A Autorização de Horas Extras é o documento trabalhista utilizado no Brasil com base na CLT Art. 59.
A autorização de horas extras é um documento de controle interno que complementa o sistema de registro de ponto (Registrador Eletrônico de Ponto — REP, conforme Portaria MTE 1.510/2009, ou sistemas alternativos conforme Portaria MTP 671/2021) e a folha de pagamento processada no eSocial (Decreto 8.373/2014). Sem a autorização formal, as horas trabalhadas além da jornada contratual são irregulares do ponto de vista trabalhista e podem ser questionadas pelos empregados perante as Varas do Trabalho da Justiça do Trabalho, além de expor o empregador a autuações da Auditoria-Fiscal do Trabalho (AFT) do Ministério do Trabalho e Emprego (MTE).

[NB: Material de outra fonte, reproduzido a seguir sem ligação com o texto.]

/-! Waiting records (R30, R201). -/

/-- The context on which a record's unit runs. -/
def ctxOfRec (s : State) (p va : Nat) : Option Nat :=
  (s.ctxs.find? fun e => match e.2.running with | some u => u.part == p && u.recVa == va | none => false).map (·.1)
/-- The suspended records of bound launches that no context runs: partition and address. -/
def suspended (s : State) : List (Nat × Nat) :=
  s.launches.flatMap fun e =>
    if e.2.bound && !e.2.complete then
      (List.range e.2.fields.rpooln).filterMap fun i =>
        let va := e.2.fields.rpool + 64 * i
        match s.readRec e.2.part va with
        | some r => if r.state = 3 ∧ r.launch = e.1 ∧ (s.ctxOfRec e.2.part va).isNone then some (e.2.part, va) else none
        | none => none
    else []
/-- The core that wrote a record back. -/
def homeOf (s : State) (p va : Nat) : Nat := (assocGet ({} : Kept) (s.part p).kept va).home
/-- May a record with a wait be picked up in the bind set to which it goes back, that of the launch in the cluster of the core `home` (R39)?
One that waits on a barrier only by the barrier's owning core, where that is in the bind set (R260, Table 1-5). -/
def barBound (s : State) (l w home : Nat) : Bool :=
  let own := bitsOf (waitObj w) 16 8
  waitKind w != 3 || (bitsOf (waitObj w) 22 17 == s.pkg && clusterOf own == clusterOf home
    && (List.range 4).any fun i => s.boundTo (own * 4 + i) l)
/-- Whether a record's lease was granted while its save sequence ran: that has satisfied its wait (R434). -/
def granted (s : State) (p va w : Nat) : Bool := waitKind w == 4 && (assocGet ({} : Kept) (s.part p).kept va).met
def setGranted (s : State) (p va : Nat) (b : Bool) : State :=
  s.modPart p fun q => { q with kept := assocSet q.kept va { assocGet {} q.kept va with met := b } }
/-- A suspended record's wait is satisfied: it becomes ready on the queue of the core that wrote it back. Where no queue has room,
that is delayed (R150). A wait on a barrier whose core is not in the bind set stays suspended until CANCEL (R260). -/
def wakeRec (s : State) (p va : Nat) : State :=
  match s.readRec p va with
  | none => s
  | some r =>
    let home := s.homeOf p va
    if !s.barBound r.launch r.wait home then s
    else if s.queueRoom r.launch home then
      (s.setRecState p va 1).enqueue
        { recVa := va, part := p, launch := BitVec.ofNat 32 r.launch, pri := r.pri, time := s.now, home := home }
    else s.setGranted p va true
/-- Makes ready the suspended records whose wait condition an event has satisfied (R30): those of a partition that a test of the
wait condition selects. -/
def wakeWhere (s : State) (p : Nat) (sat : Nat → Bool) : State :=
  s.suspended.foldl (fun t e =>
    if e.1 = p ∧ (((t.readRec p e.2).map fun r => sat r.wait).getD false) = true then t.wakeRec p e.2 else t) s

/-! Completion counters (R197 to R201). -/

/-- The word a read returns (R197). -/
def counterWord (c : Counter) : Word :=
  BitVec.ofNat 64 (c.status * 2 ^ 62 + (if c.err then 2 ^ 61 else 0) + c.live % 2 ^ 24 * 2 ^ 32 + c.done.toNat)
/-- An event of a counter: it takes a new value, and the waits on it are tested (R201): suspended records of wait kind 1 and contexts
that hold on it. -/
def counterEvent (s : State) (p n : Nat) (x : Counter) : State :=
  let met := fun (t : Nat) => decide (t ≤ x.done.toNat)
  let held := fun (e : Nat × Ctx) => match e.2.cntOn with
    | some (m, t, false) => if m = n ∧ e.2.partNo = p ∧ met t = true then (e.1, { e.2 with cntOn := some (m, t, true) }) else e
    | _ => e
  let s := s.setCounter p n x
  ({ s with ctxs := s.ctxs.map held }).wakeWhere p fun w => waitKind w == 1 && waitObj w == n && met (waitTarget w)
/-- An item of a level finishes (R199). -/
def countItem (s : State) (p n : Nat) (err : Bool) : State :=
  let c := s.counter p n
  s.counterEvent p n { c with done := c.done + 1, live := c.live - 1, err := c.err || err }
/-- Every item of a level that has not finished does so at once. -/
def countAll (s : State) (p n : Nat) : State :=
  let c := s.counter p n
  s.counterEvent p n { c with done := c.done + BitVec.ofNat 32 c.live, live := 0 }
/-- Items begin. -/
def countLive (s : State) (p n k : Nat) : State :=
  let c := s.counter p n
  s.setCounter p n { c with live := c.live + k }
/-- Opens a level's counter (R198). -/
def openCounter (s : State) (p n kind live : Nat) (encl : Option Nat) : State :=
  s.setCounter p n { done := 0, live := live, status := 1, err := false, cancelled := false, kind := kind, encl := encl }
/-- A level completes: STATUS 2, or 3 where it was cancelled (R199). -/
def closeCounter (s : State) (p n : Nat) : State :=
  let c := s.counter p n
  s.setCounter p n { c with status := if c.cancelled then 3 else 2 }
def markCancelled (s : State) (p n : Nat) (err : Bool) : State :=
  let c := s.counter p n
  s.setCounter p n { c with cancelled := true, err := c.err || err }
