-- ==== Sys2Proof/Machine/Stream.lean ====
section
/-! DEFINITION. Engine streams: fetching words, the stack and flow words, sync flags, and how a launch word hands a command to
its engine's queue (R83, R84, R153, R193, R194, R234 to R236, R325 to R330). -/
namespace Sys2Proof.Machine

/-! Fetch. -/

/-- Does a stream execute words now (R38, R325, R326, R370)? -/
def Ctx.streamRuns (x : Ctx) (k : Nat) : Bool :=
  let t := x.stream k
  x.running.isSome && x.cancel.isNone && x.preempt.isNone && t.forked && !t.ended && t.fault.isNone

/-- What a stream's fetch gives: it waits for a walk, it faults, or bytes with the state after the fetch. -/
inductive WordFetch where
  | wait
  | fault (sub : Byte)
  | bytes (bs : List Byte) (s : State)
  deriving DecidableEq, Repr

/-- The bytes of a stream's words from `pos` on that lie in one page, at most 32 words (R153), through the cluster's TLB (R120)
and the buffer that the context has latched (R137). -/
def State.streamBytes (s : State) (c : Nat) (t : Stream) : WordFetch :=
  let va := t.base + 2 * t.pos
  let n := min (min 64 (2 * (t.len - t.pos))) (4096 - va % 4096)
  let x := s.ctx c
  let super := (x.running.map (·.level)).getD false
  let clu := clusterOf (coreOf c)
  if s.walkHeldAt clu x.partNo super .load va then .wait
  else match s.clusterXlate clu x.partNo super .load va with
    | (.error e, _) => .fault (if e = 0x09 then 0x11 else 0x12)
    | (.ok e, s) =>
      let (a, s) := s.steer c (e.access va)
      if !s.placeOk super a.pa then .fault 0x12
      else match s.engineRead clu x.partNo a n with
        | some (bs, s) => .bytes bs s
        | none => .fault 0x12

/-- Pairs of bytes as words. -/
def wordsOf : List Byte → List (BitVec 16)
  | a :: b :: l => (b ++ a) :: wordsOf l
  | _ => []

/-- Fills an empty fetch queue: it waits, it faults with a subcode, or the state after it. -/
def State.fillFetch (s : State) (c k : Nat) : Option (Except Byte State) :=
  let t := (s.ctx c).stream k
  if !t.fetch.isEmpty then some (.ok s)
  else if t.len ≤ t.pos then some (.error 0x01)
  else match s.streamBytes c t with
    | .wait => none
    | .fault e => some (.error e)
    | .bytes bs s => some (.ok (s.modStream c k fun t =>
        let ws := wordsOf bs
        { t with fetch := ws, fetchAt := t.pos + ws.length }))

/-- Does a stream accept a launch word of this opcode (R234)? Stream 0 is matrix, 1 copy, 2 to 5 access. -/
def classOk (k : Nat) (op : Nat) : Bool :=
  if op < 0xA0 then true
  else if op < 0xC0 then k == 0
  else if op < 0xE0 then k == 1
  else decide (2 ≤ k)
/-- The subcode of a word that does not decode (R236, Table 9-15): the opcode, the class, then the modifier. -/
def badWord (k : Nat) (w : BitVec 16) : Byte :=
  let op := w.toNat / 256
  if (0x9A ≤ op && op ≤ 0x9F) || (0xAF ≤ op && op ≤ 0xBF) || (0xCA ≤ op && op ≤ 0xDF) || 0xE5 ≤ op then 0x01
  else if !classOk k op then 0x04 else 0x05

/-- A stream's next turn: it fetches and executes the word at its position. -/
def wordStep (ex : Instr → State → Out) (c k : Nat) (s : State) : Out :=
  if !(s.ctx c).streamRuns k then .next s
  else
    let s := { s with cur := c, curK := k, mark := .ok }
    match s.fillFetch c k with
    | none => .next { s with mark := .stall }
    | some (.error e) => .next (s.wordFault c k e)
    | some (.ok t) =>
      match t.myStream.fetch with
      | [] => .next t
      | w :: _ =>
        match decodeWord w with
        | some i => ex i t
        | none => .next (t.wordFault c k (badWord k w))

/-! The parts of words. -/

/-- The stream goes on with the next word. -/
def wordDone : M Unit :=
  upd fun s => s.modMyStream fun t => { t with pos := t.pos + 1, fetch := t.fetch.drop 1 }
/-- The parameter stack, its top first. -/
def stack : M (List Word) := gets fun s => s.myStream.stack
def setStackTo (l : List Word) : M Unit := upd fun s => s.modMyStream fun t => { t with stack := l }
/-- A push: subcode 0x02 on a stack of depth 8. -/
def pushW (v : Word) : M Unit := do
  let l ← stack
  needE (decide (l.length < 8)) 0x02
  setStackTo (v :: l)
/-- A stack word with one entry to replace. -/
def stackWord (f : List Word → Option (List Word)) : M Unit := do
  match f (← stack) with
  | some l => setStackTo l; wordDone
  | none => throw (.engine 0x03)

/-- Has every earlier command of the stream completed (R329)? -/
def streamIdle : M Bool := gets fun s => s.myStream.queue.isEmpty && s.myStream.started.isEmpty

/-- The sync table entry of a flag in the set that the context forked: producer and consumer. -/
def syncEnds (f : BitVec 6) : M (Option (Nat × Nat)) := do
  let s ← get
  return (s.me.running.bind fun u => s.syncOf u.part u.image s.me.forkSet f.toNat).map fun e => (bitsOf e 26 24, bitsOf e 34 32)
/-- The token count of a flag. -/
def tokens (f : BitVec 6) : M Nat := gets fun s => (vget 0 s.me.flags f.toNat).toNat
def setTokens (f : BitVec 6) (n : Nat) : M Unit :=
  upd fun s => s.modMe fun x => { x with flags := vset x.flags f.toNat (BitVec.ofNat 8 n) }

/-! Stack and flow words (Tables 9-13, 12-2). -/

def execLit (i : BitVec 15) (s : State) : Out := runWord (do pushW (i.setWidth 64); wordDone) s
def execExt (i : BitVec 12) (s : State) : Out := runWord (stackWord fun
  | a :: l => some ((a <<< 12 ||| i.setWidth 64) :: l)
  | [] => none) s
def execEngineNop (s : State) : Out := runWord wordDone s
def execDup (s : State) : Out := runWord (do
  match ← stack with
  | [] => throw (.engine 0x03)
  | a :: _ => pushW a; wordDone) s
def execDrop (s : State) : Out := runWord (stackWord fun
  | _ :: l => some l
  | [] => none) s
def execSwap (s : State) : Out := runWord (stackWord fun
  | b :: a :: l => some (a :: b :: l)
  | _ => none) s
def execOver (s : State) : Out := runWord (do
  match ← stack with
  | _ :: a :: _ => pushW a; wordDone
  | _ => throw (.engine 0x03)) s
def execEngineAdd (s : State) : Out := runWord (stackWord fun
  | b :: a :: l => some ((a + b) :: l)
  | _ => none) s

/-- SIG (R84, R194, R329). -/
def execSig (f : BitVec 6) (s : State) : Out := runWord (do
  match ← syncEnds f with
  | none => throw (.engine 0x07)
  | some (prod, _) =>
    needE (prod == (← get).curK) 0x07
    await (← streamIdle)
    let n ← tokens f
    needE (decide (n < 255)) 0x06
    setTokens f (n + 1)
    wordDone) s
/-- WAITT (R84, R194, R329). -/
def execWaitt (f : BitVec 6) (s : State) : Out := runWord (do
  match ← syncEnds f with
  | none => throw (.engine 0x07)
  | some (_, cons) =>
    needE (cons == (← get).curK) 0x07
    let n ← tokens f
    await (n != 0)
    setTokens f (n - 1)
    wordDone) s
/-- LOOP (R329): a distance that reaches before the section start is a modifier fault. -/
def execLoop (d : BitVec 8) (s : State) : Out := runWord (do
  let t ← gets State.myStream
  needE (decide (d.toNat ≤ t.pos)) 0x05
  match t.stack with
  | [] => throw (.engine 0x03)
  | a :: l =>
    if a.toNat ≤ 1 then
      setStackTo l
      wordDone
    else
      upd fun s => s.modMyStream fun t =>
        { t with stack := (a - 1) :: l, pos := t.pos - d.toNat, fetchAt := t.pos - d.toNat, fetch := [] }) s
/-- END (R329). -/
def execEndW (s : State) : Out := runWord (upd fun s => s.modMyStream fun t =>
  { t with pos := t.pos + 1, fetch := [], ended := true }) s

/-! Launch words. -/

/-- A field limit of Table 12-3: subcode 0x08. -/
def field (ok : Bool) : M Unit := needE ok 0x08
/-- Bits hi:lo of an operand. -/
def opBits (v : Word) (hi lo : Nat) : Nat := bitsOf v.toNat hi lo
/-- Are the bits outside a mask of fields zero? -/
def onlyBits (v : Word) (m : Nat) : Bool := v.toNat &&& m == v.toNat

/-- A launch word (R325, R326): class, stack, the checks of its operands with the first pushed first; then it waits while its
command queue holds four entries, pops, and enters the queue. -/
def launchWord (op : Nat) (n : Nat) (i : Instr) (check : List Word → M Unit) : M Unit := do
  let s ← get
  needE (classOk s.curK op) 0x04
  let l ← stack
  needE (decide (n ≤ l.length)) 0x03
  let ops := (l.take n).reverse
  check ops
  await (decide (s.myStream.queue.length < 4))
  upd fun s => s.modMyStream fun t => { t with stack := t.stack.drop n, queue := t.queue ++ [{ word := i, off := t.pos, ops := ops }] }
  wordDone

/-- An operand by place. -/
def nth (l : List Word) (i : Nat) : Word := l.getD i 0

end Sys2Proof.Machine
end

O adicional mínimo para horas extras é de 50% sobre o valor da hora normal, conforme o Art. 7°, XVI da Constituição Federal de 1988 e o Art. 59, §3° da CLT. Para horas extras realizadas em domingos e feriados, o adicional é de 100% sobre o valor da hora normal, conforme a Súmula 146 do Tribunal Superior do Trabalho (TST) combinada com o Art. 70 da CLT e a Lei 605/1949. Convenções Coletivas de Trabalho (CCT) ou Acordos Coletivos de Trabalho (ACT) de determinadas categorias podem estabelecer adicionais superiores ao mínimo legal (60%, 70%, 80% ou 100% para horas extras em dias úteis).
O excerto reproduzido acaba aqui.